On June 7 Lord Rawdon left Charleston with 2,000 British forces to relieve the siege. The next day, Pickens and Lee arrived, having successfully captured Augusta on June 6. Greene did not learn of Rawdon's move until June 11. With the situation becoming critical, Greene decided to try an assault on the fort. (Cruger learned of Rawdon's approach the next day when the messenger, posing as a Patriot, got close enough to the fort to race the remaining distance on his horse.) [3]
Greene planned to have one party capture the smaller redoubt, while a larger attack force went after the Star Fort, where some men would pull down the sandbags to expose the defenders to fire from the tower. When the attack began on June 18, all went to plan at first—the smaller redoubt was taken, and men successfully penetrated the abatis and pulled down the sandbags. At this point, Cruger launched a counterstrike with a pair of sorties to strike at the flanks of the attacking party. In a fierce battle dominated by bayonets and the use of muskets as clubs, the leaders of the attack were killed and their men forced to retreat back to their trenches. With the failure of the attack, and Rawdon only 30 miles (48 km) away, Greene called off the assault and ordered a retreat. "My men did horrible and some will be shot"
Greene's losses amounted to 150 men, while Cruger's casualties were under 100. Greene retreated toward Charlotte, North Carolina, allowing Rawdon to join forces with Cruger. Rawdon sent a sizable force after Greene, but heat and the toll of the long forced marches slowed them. The force was recalled to Ninety Six, which Rawdon then abandoned.
General Greene blamed the failure of the operations against Ninety Six in part on Sumter and Marion, who failed to act in support of his operations in a timely manner. Later, other officers blamed Greene and Lee for failing to cut off the defenders' water supply at the Spring Branch.
Writing in his memoirs, Lee singled out Col. Kosciuszko for much of the defeat. He believed the engineer began the first parallel too close to the Star Fort, as well as underestimating the lengthy amount of time his undermanned and ill-equipped sappers needed to excavate the rock-hard soil enough to make a trench to support the siege. Though these issues contributed to the failure of the operation as a whole, Greene commended Kosciuszko's efforts in carrying out his orders, noting that given more time, his chief engineer's plan might well have succeeded.
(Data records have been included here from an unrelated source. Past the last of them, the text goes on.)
-- ==== Sys2Proof/Laws/OutputSpace.lean ====
section
/-! SUPPORT. Reset, every operation on the output space and every command keep its canonical form (R51). -/

namespace Sys2Proof.Machine

/-! ### The output space stays canonical -/

theorem reset_memory_wf : Memory.wf State.reset.bw.out := rfl

theorem outAppend_wf {cap : Nat} {b : Byte} {w w' : Writer} (h : outAppend cap b w = some w') (hw : Memory.wf w.out) :
    Memory.wf w'.out := by
  obtain ⟨-, rfl⟩ := outAppend_eq_some.mp h
  exact Memory.wf_push hw b

theorem flush_wf {cap : Nat} {w w' : Writer} (h : flush cap w = some w') (hw : Memory.wf w.out) : Memory.wf w'.out := by
  by_cases h0 : w.nacc = 0
  · rw [flush_of_nacc_zero h0] at h; cases h; exact hw
  · rw [flush_eq_putBits h0] at h
    obtain ⟨_, hr⟩ := putBits_wrote h
    exact hr.wf hw

theorem finalize_wf {cap : Nat} {w w' : Writer} (h : finalize cap w = some w') (hw : Memory.wf w.out) :
    Memory.wf w'.out := by
  rw [finalize_eq, Option.bind_eq_some_iff] at h
  obtain ⟨w1, h1, h2⟩ := h
  exact (putBytes_appended h2).1.wf (flush_wf h1 hw)

theorem writeHeaders_wf {cap : Nat} {cfg : Cfg} {qt0 qt1 : Vector Byte 64} {w w' : Writer}
    (h : writeHeaders cap cfg qt0 qt1 w = some w') (hw : Memory.wf w.out) : Memory.wf w'.out := by
  rw [writeHeaders_eq] at h
  exact (putBytes_appended h).1.wf hw

/-- Every command keeps the canonical form (R51). -/
theorem ownRule_memory_wf {i : Instr} {s t : State} (h : ownRule i s = .next t) (hw : Memory.wf s.bw.out) :
    Memory.wf t.bw.out := by
  cases i with
  | wrcfg x reg v =>
    rcases ruleWrcfg_cases reg v.w s with ⟨_, _, h'⟩ | ⟨_, h'⟩ <;> rw [ownRule, h'] at h <;> cases h <;> simpa using hw
  | rdreg x reg =>
    rcases ruleRdreg_cases reg s with ⟨_, _, h'⟩ | ⟨_, h'⟩ <;> rw [ownRule, h'] at h <;> cases h <;> simpa using hw
  | create x =>
    rcases ruleCreate_cases s with ⟨_, _, h'⟩ | ⟨_, _, h'⟩ | ⟨_, h'⟩ <;> rw [ownRule, h'] at h <;> cases h <;>
      simpa using hw
  | beginImage x =>
    rcases ruleBegin_cases s with ⟨w, hh, h'⟩ | ⟨_, h'⟩ <;> rw [ownRule, h'] at h <;> cases h
    · simpa using writeHeaders_wf hh Memory.wf_nil
    · simp [Memory.wf]
  | block x p =>
    rcases ruleBlock_cases p s with ⟨_, h'⟩ | ⟨_, _, h'⟩ | ⟨_, _, _, h'⟩ | ⟨_, _, _, h'⟩ <;> rw [ownRule, h'] at h
    · cases h; simp [Memory.wf]
    · cases h
    · cases h
    · rcases codeBlock_cases (nextComponent s) s (runStages p (roleOf (nextComponent s)) s) with
        ⟨_, w, _, hh, h''⟩ | ⟨_, _, _, h''⟩ | ⟨_, h''⟩ <;> rw [h''] at h <;> cases h
      · obtain ⟨_, hr⟩ := putCalls_wrote hh
        simpa using hr.wf (by simpa using hw)
      · simp [Memory.wf]
  | endImage x =>
    rcases ruleEnd_cases s with ⟨w, _, hh, h'⟩ | ⟨_, _, h'⟩ | ⟨_, h'⟩ <;> rw [ownRule, h'] at h <;> cases h
    · simpa using finalize_wf hh hw
    · simp [Memory.wf]
    · simp [Memory.wf]
  | destroy x => cases h; simp [Memory.wf]
  | rdout x a =>
    rcases ruleRdout_cases a.w s with ⟨_, _, h'⟩ | ⟨_, h'⟩ <;> rw [ownRule, h'] at h <;> cases h <;> simpa using hw

theorem exec_memory_wf {i : Instr} {s t : State} (h : exec i s = .next t) (hw : Memory.wf s.bw.out) :
    Memory.wf t.bw.out := by
  rw [exec_eq_gate] at h
  rcases gate_cases i.op (anyXerr (encode i)) s (ownRule i) with
    ⟨-, h'⟩ | ⟨-, -, -, -, h'⟩ | ⟨-, -, -, h'⟩ | ⟨-, -, -, h'⟩ | ⟨-, -, h'⟩ <;> rw [h'] at h
  · cases h; exact hw
  · cases h; simp [Memory.wf]
  · cases h; simpa using hw
  · cases h; simpa using hw
  · exact ownRule_memory_wf h hw

end Sys2Proof.Machine
end

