/-- `BlockCodesTheBlock`, last clause: the ramp block of P2 with room for just its two bytes. -/
theorem witness_BlockCodesTheBlock_exact :
    ((blockCalls (roleOf (nextComponent (encodingOf cfg1 615 [] 0 0 0)))
        ((encodingOf cfg1 615 [] 0 0 0).pred[(nextComponent (encodingOf cfg1 615 [] 0 0 0)).val])
        (reorder (quantize (qtOf (encodingOf cfg1 615 [] 0 0 0) (roleOf (nextComponent (encodingOf cfg1 615 [] 0 0 0))))
          (colPass (samplesOf ramp) (rowPass (samplesOf ramp)))))).bind
      fun calls => putCalls (encodingOf cfg1 615 [] 0 0 0).outCap.toNat calls (encodingOf cfg1 615 [] 0 0 0).bw).isSome = true := by
  decide +kernel

/-- `BlockRefusalsDiscard`, first clause: all blocks sent already. -/
theorem witness_BlockRefusalsDiscard_malformed :
    (encodingOf cfg1 full [] 0 0 1).lifecycle = .encoding ∧ anyXerr ramp.toList = false ∧
    (encodingOf cfg1 full [] 0 0 1).blkTotal ≤ (encodingOf cfg1 full [] 0 0 1).blkDone := by decide +kernel

/-- The calls of the ramp block need two full bytes and have room for one (P2). -/
theorem ramp_calls_do_not_fit :
    ((blockCalls (roleOf (nextComponent (encodingOf cfg1 614 [] 0 0 0))) ((encodingOf cfg1 614 [] 0 0 0).pred[(nextComponent (encodingOf cfg1 614 [] 0 0 0)).val])
      (reorder (quantize (qtOf (encodingOf cfg1 614 [] 0 0 0) (roleOf (nextComponent (encodingOf cfg1 614 [] 0 0 0))))
        (colPass (samplesOf ramp) (rowPass (samplesOf ramp)))))).bind
      fun calls => putCalls (encodingOf cfg1 614 [] 0 0 0).outCap.toNat calls (encodingOf cfg1 614 [] 0 0 0).bw) = none := by
  decide +kernel

/-- `BlockRefusalsDiscard`, second clause: the ramp block of P2 with 614 bytes. -/
theorem witness_BlockRefusalsDiscard_alloc :
    ∃ s : State, s.lifecycle = .encoding ∧ anyXerr ramp.toList = false ∧ s.blkDone < s.blkTotal ∧ 0 < s.blkPerMcu.toNat ∧
      (∀ (r : Role) (k : Fin 64), (qtOf s r)[k.val] ≠ 0) ∧ PredInRange s ∧
      (∀ calls, blockCalls (roleOf (nextComponent s)) s.pred[(nextComponent s).val]
          (reorder (quantize (qtOf s (roleOf (nextComponent s))) (colPass (samplesOf ramp) (rowPass (samplesOf ramp))))) =
          some calls → putCalls s.outCap.toNat calls s.bw = none) :=
  ⟨encodingOf cfg1 614 [] 0 0 0, rfl, by decide +kernel, by decide +kernel, by decide +kernel, fun r k => by
      cases r
      · exact created_tables cfg1 614 .lum k
      · exact created_tables cfg1 614 .chrom k,
    created_pred cfg1 614, fun calls h => by
      have hf := ramp_calls_do_not_fit
      rw [h] at hf
      exact hf⟩

/-- `EndFinishesTheStream`: exactly the room needed: nothing pending (two bytes); P2's last byte 0x57 (three, `OUT_CAP` 618); five
pending bits that are all 1 (four, `FF 00 FF D9`). -/
theorem witness_EndFinishesTheStream :
    (encodingOf cfg1 616 [0x12] 0 0 1).lifecycle = .encoding ∧
    (encodingOf cfg1 616 [0x12] 0 0 1).blkDone = (encodingOf cfg1 616 [0x12] 0 0 1).blkTotal ∧
    (encodingOf cfg1 616 [0x12] 0 0 1).bw.out.length + endBytes (encodingOf cfg1 616 [0x12] 0 0 1).bw = 616 ∧
    endBytes (encodingOf cfg1 616 [0x12] 0 0 1).bw = 2 ∧
    (encodingOf cfg1 618 [0x2C, 0xBB] 0b01010 5 1).bw.out.length +
      endBytes (encodingOf cfg1 618 [0x2C, 0xBB] 0b01010 5 1).bw = 618 ∧
    endBytes (encodingOf cfg1 618 [0x2C, 0xBB] 0b01010 5 1).bw = 3 ∧
    (encodingOf cfg1 617 [] 0b11111 5 1).bw.out.length + endBytes (encodingOf cfg1 617 [] 0b11111 5 1).bw = 617 ∧
    endBytes (encodingOf cfg1 617 [] 0b11111 5 1).bw = 4 := by decide +kernel
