-- ==== Sys2Proof/Machine/Core.lean ====
section
/-! DEFINITION. The model behind the host's interface. -/

def Sys2Proof.core : Host.Core := { State := Sys2Proof.Machine.State, Fault := Sys2Proof.Machine.Fault, Refusal := Sys2Proof.Machine.Refusal, step := Sys2Proof.Machine.step, reset := Sys2Proof.Machine.State.reset }
end

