-- ==== Sys2Proof/Tests/Slice0.lean ====
section
/-! SUPPORT. The model's own tests. Expected results are the vectors of spec/95_test_vectors.md and the words written out
from spec/30_encoding.md R71 to R80; then, for every statement with hypotheses, a state and operands that meet them. -/

namespace Sys2Proof.Tests

open Sys2Proof.Machine Sys2Proof.Safety

/-! ## The fixed parameters (R5) -/

/-- The values of R5, and that they hold together: XLEN bits address MEM_SIZE bytes, the operations are NOPS, the largest
register byte that is taken is NREGS - 1. -/
theorem test_parameters : Config.xlen = 8 ∧ Config.nregs = 16 ∧ Config.memSize = 256 ∧ Config.nops = 39 ∧
    2 ^ Config.xlen = Config.memSize ∧ allOperations.length = Config.nops ∧
    validRegByte (BitVec.ofNat _ (Config.nregs - 1)) = true ∧ validRegByte (BitVec.ofNat _ Config.nregs) = false := by
  decide

/-! ## Well-formedness (R77) -/

theorem test_wellFormed_accepts_15 :
    [Instr.ldi 15 255, .lda 15 0, .store 15 0, .push 15, .pop 15, .addi 15 0, .subi 15 0, .muli 15 0, .divi 15 0,
      .modi 15 0, .inc 15, .dec 15, .not 15, .shl 15, .shr 15, .rol 15, .ror 15, .inp 15, .print 15, .jmpr 15, .callr 15,
      .jmp 255, .ret, .mov 15 15].all Instr.wellFormed = true := by decide

theorem test_wellFormed_refuses_16 :
    [Instr.ldi 16 0, .lda 16 0, .store 16 0, .push 16, .pop 16, .addi 16 0, .subi 16 0, .muli 16 0, .divi 16 0,
      .modi 16 0, .inc 16, .dec 16, .not 16, .shl 16, .shr 16, .rol 16, .ror 16, .inp 16, .print 16, .jmpr 16, .callr 255
      ].any Instr.wellFormed = false := by decide

/-! ## Decoding: every constructor, bit by bit from the formats and the opcode column of R80 -/

theorem test_decode_N : decode 0b00000000 0xFF 0xFF = .ok .hlt ∧ decode 0b00000001 0xFF 0xFF = .ok .nop ∧
    decode 0b00011110 0xFF 0xFF = .ok .ret := ⟨rfl, rfl, rfl⟩

theorem test_decode_RI : decode 0b00000010 0b00000011 0b01110111 = .ok (.ldi 3 0x77) ∧
    decode 0b00001010 0b00001111 0b10000000 = .ok (.addi 15 128) ∧
    decode 0b00001100 0b00000001 0b00000101 = .ok (.subi 1 5) ∧
    decode 0b00001110 0b00000010 0b00000011 = .ok (.muli 2 3) ∧
    decode 0b00010000 0b00000100 0b00001010 = .ok (.divi 4 10) ∧
    decode 0b00010010 0b00001000 0b00001001 = .ok (.modi 8 9) := ⟨rfl, rfl, rfl, rfl, rfl, rfl⟩

theorem test_decode_RA : decode 0b00000011 0b00000010 0b01000000 = .ok (.lda 2 0x40) ∧
    decode 0b00000110 0b00000001 0b10000001 = .ok (.store 1 0x81) := ⟨rfl, rfl⟩

/-- Another `SHAPE` (assumption 2): INC carries an immediate it does not use, STORE lacks its address, the rest by default. -/
def otherShapes : Config.Encoding :=
  { defaultOpcodeMap with shape := fun op => match op with | .inc => .ri | .store => .rr | op => shapeOf op }
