-- ==== Sys2Proof/Machine/Container.lean ====
section
/-! DEFINITION. The serialized container (46_container.md R151 to R160): its byte layout, the checks of
R158, and the host's two procedures as turns: saving (R155) and restoring (R156). The host assembles and
parses it (R151); no step of the block uses this file (log 20). -/

namespace Sys2Proof.Machine

/-- R153: "Big-endian unsigned" means the most significant byte comes first. -/
def be32 (v : BitVec 32) : List Byte :=
  [v.extractLsb' 24 8, v.extractLsb' 16 8, v.extractLsb' 8 8, v.extractLsb' 0 8]

def be64 (v : BitVec 64) : List Byte := be32 (v.extractLsb' 32 32) ++ be32 (v.extractLsb' 0 32)

/-- The number of a big-endian byte list. -/
def beNat (x : List Byte) : Nat := x.foldl (fun n b => 256 * n + b.toNat) 0

/-- The contents of a container (R153). -/
structure Container where
  entries  : List (Byte × BitVec 32)
  bitCount : BitVec 64
  payload  : List Byte
  deriving DecidableEq, Repr

/-- R154: the present symbols below `n` and their frequencies, in strictly ascending order. -/
def presentBelow (freq : Vector (BitVec 32) 256) : Nat → List (Byte × BitVec 32)
  | 0 => []
  | n + 1 =>
    let f := freq[n]?.getD 0
    presentBelow freq n ++ (if f ≠ 0 then [(BitVec.ofNat 8 n, f)] else [])

/-- R151, R155: the container of a frequency table, a valid-bit-count and a payload. -/
def Container.ofTable (freq : Vector (BitVec 32) 256) (bitCount : BitVec 64) (payload : List Byte) : Container :=
  { entries := presentBelow freq 256, bitCount := bitCount, payload := payload }

def entryBytes (e : Byte × BitVec 32) : List Byte := e.1 :: be32 e.2

/-- R153: the bytes of a container. -/
def Container.serialize (c : Container) : List Byte :=
  be32 (BitVec.ofNat 32 c.entries.length) ++ c.entries.flatMap entryBytes ++ be64 c.bitCount ++ c.payload

/-- The declared N of a byte list, and the fields at the offsets of R153. -/
def headerCount (x : List Byte) : Nat := beNat (x.take 4)
def headerEntry (x : List Byte) (k : Nat) : Byte × BitVec 32 :=
  (((x.drop (4 + 5 * k)).head?).getD 0, BitVec.ofNat 32 (beNat ((x.drop (5 + 5 * k)).take 4)))
def headerEntries (x : List Byte) : List (Byte × BitVec 32) := (List.range (headerCount x)).map (headerEntry x)
def headerBits (x : List Byte) : BitVec 64 := BitVec.ofNat 64 (beNat ((x.drop (4 + 5 * headerCount x)).take 8))

/-- R158 (e): strictly ascending symbols. -/
def ascending : List (Byte × BitVec 32) → Bool
  | [] => true
  | [_] => true
  | x :: y :: r => decide (x.1 < y.1) && ascending (y :: r)

/-- R158: a container of L bytes is malformed when any of (a) to (g) holds. -/
def malformed (x : List Byte) : Bool :=
  let n := headerCount x
  decide (x.length < 12)
    || decide (256 < n)
    || decide (x.length < 12 + 5 * n)
    || (headerEntries x).any (fun e => e.2 == 0)
    || !ascending (headerEntries x)
    || decide (x.length - 12 - 5 * n ≠ (ceil8 (headerBits x)).toNat)
    || (decide (n = 0) && headerBits x != 0)

/-- R156: parse and check; `none` is the host's MalformedContainer report. -/
def Container.parse (x : List Byte) : Option Container :=
  if malformed x then none
  else some
    { entries := headerEntries x
      bitCount := headerBits x
      payload := x.drop (12 + 5 * headerCount x) }

/-- R84: the address of FREQ[b]. -/
def freqAddr (b : Byte) : Addr := BitVec.ofNat 13 (0x100 + b.toNat)

/-- R156, R160: `for k in 0..N-1: WR FREQ[s_k], f_k`. -/
def loadEntries (s : State) (entries : List (Byte × BitVec 32)) : State :=
  entries.foldl (fun s e => s.busWrite (freqAddr e.1) e.2) s

/-- A line of the host's program, as a turn. -/
def hostLine (i : Instr) : Turn := .host (encode i)

/-- R82: `WAIT` is `RD STATUS`, shown once; the turns in front of it are what lets it read BUSY = 0. -/
def waitLine : Turn := hostLine (.rd 0x0002 0)

/-- R82: `POP 1`, after a core turn that may push a symbol. -/
def popTurns : List Turn := [.core, hostLine (.rd 0x000B 0)]

/-- R82, R206: `PUSH b`, the core turn that loads b (R143), and a pop after each of the eight core turns
that may walk its bits (R141): so no depth of the FIFOs is too small, no byte is dropped, and no symbol
of b stays unread. -/
def payloadTurns (b : Byte) : List Turn :=
  [hostLine (.wr 0x000A (b.setWidth 32)), .core] ++ (List.replicate 8 popTurns).flatten

/-- R156, the last line: DECODE; PUSH of the payload; POP until OUTLEN symbols are read; WAIT. The pop
behind the payload comes after the core turn of DEC_DONE, which fixes OUTLEN (R206); the reads of OUTLEN
after WAIT tell the host how many symbols it was to read. That the pops of this one interleaving reach
OUTLEN whatever the payload is a law, `decodeTurns_read_every_symbol` (log 20). -/
def decodeTurns (payload : List Byte) : List Turn :=
  [hostLine .decode] ++ payload.flatMap payloadTurns ++ popTurns
    ++ [waitLine, hostLine (.rd 0x0008 0), hostLine (.rd 0x0009 0)]

/-- R82: CLRFREQ or BUILD, the core turn that completes it, and WAIT. -/
def commandTurns (i : Instr) : List Turn := [hostLine i, .core, waitLine]

/-- R82: `WR64 BITCNT, B; WR64 INLEN, n`. -/
def lengthTurns (bitCount : BitVec 64) (n : Nat) : List Turn :=
  [hostLine (.wr 0x0006 (lo32 bitCount)), hostLine (.wr 0x0007 (hi32 bitCount)),
   hostLine (.wr 0x0004 (lo32 (BitVec.ofNat 64 n))), hostLine (.wr 0x0005 (hi32 (BitVec.ofNat 64 n)))]

/-- R156 up to DECODE. For N = 0 BUILD reports INVALID_INPUT, which the host may ignore (R157). -/
def loadTurns (c : Container) : List Turn :=
  commandTurns .clrfreq
    ++ c.entries.map (fun e => hostLine (.wr (freqAddr e.1) e.2))
    ++ commandTurns .build
    ++ lengthTurns c.bitCount c.payload.length

/-- R156 of a parsed container, on an idle block whose FIFOs are empty. R156 leaves the interleaving of the
host's lines with the core's steps open, and this is one (log 20, DESIGN CHOICE). -/
def restoreScript (c : Container) : List Turn := loadTurns c ++ decodeTurns c.payload

/-- R156 whole: parse and check first; `none` is the report of MalformedContainer, after which the host
stops. -/
def restoreTurns (x : List Byte) : Option (List Turn) := (Container.parse x).map restoreScript

/-- R58: the symbols among the words that OUT_DATA reads returned, first one first: those with VALID = 1. The
words stand newest first, as in `readLog`. -/
def symbolsRead (words : List Word) : List Byte :=
  ((words.filter (·.getLsbD 31)).map (·.extractLsb' 0 8)).reverse

/-- R155: the reads of the host's serialisation before the payload: NSYM, every FREQ in ascending order,
BITCNT_LO and BITCNT_HI; then `n` reads of OUT_DATA. -/
def saveScript (n : Nat) : List Turn :=
  let rd (a : Addr) : Turn := hostLine (.rd a 0)
  [rd 0x000D]
    ++ (List.range 256).map (fun k => rd (BitVec.ofNat 13 (0x100 + k)))
    ++ [rd 0x0006, rd 0x0007]
    ++ List.replicate n (rd 0x000B)

end Sys2Proof.Machine
end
When Greene learned of Rawdon's retreat from Ninety Six, he tried to pull all of the elements of the Patriot military forces together to attack Rawdon before he reached Charleston. He failed because of Sumter's and Marion's apparently tardy movements. Greene rested his men for most of July and August in the High Hills of the Santee before engaging the British again outside Charleston at Eutaw Springs on September 8, 1781, in the last major battle in the South.
Ninety Six National Historic Site was declared a National Historic Landmark in 1973.
Many of the Loyalists who were saved by Rawdon in the siege were resettled by the Crown in Nova Scotia. They named the township Rawdon, Nova Scotia, after Lord Rawdon to commemorate his having rescued them. The entire De Lancey's Brigade, which protected the Loyalists until Rawdon's arrival, was disbanded in Woodstock, New Brunswick, Canada in 1783.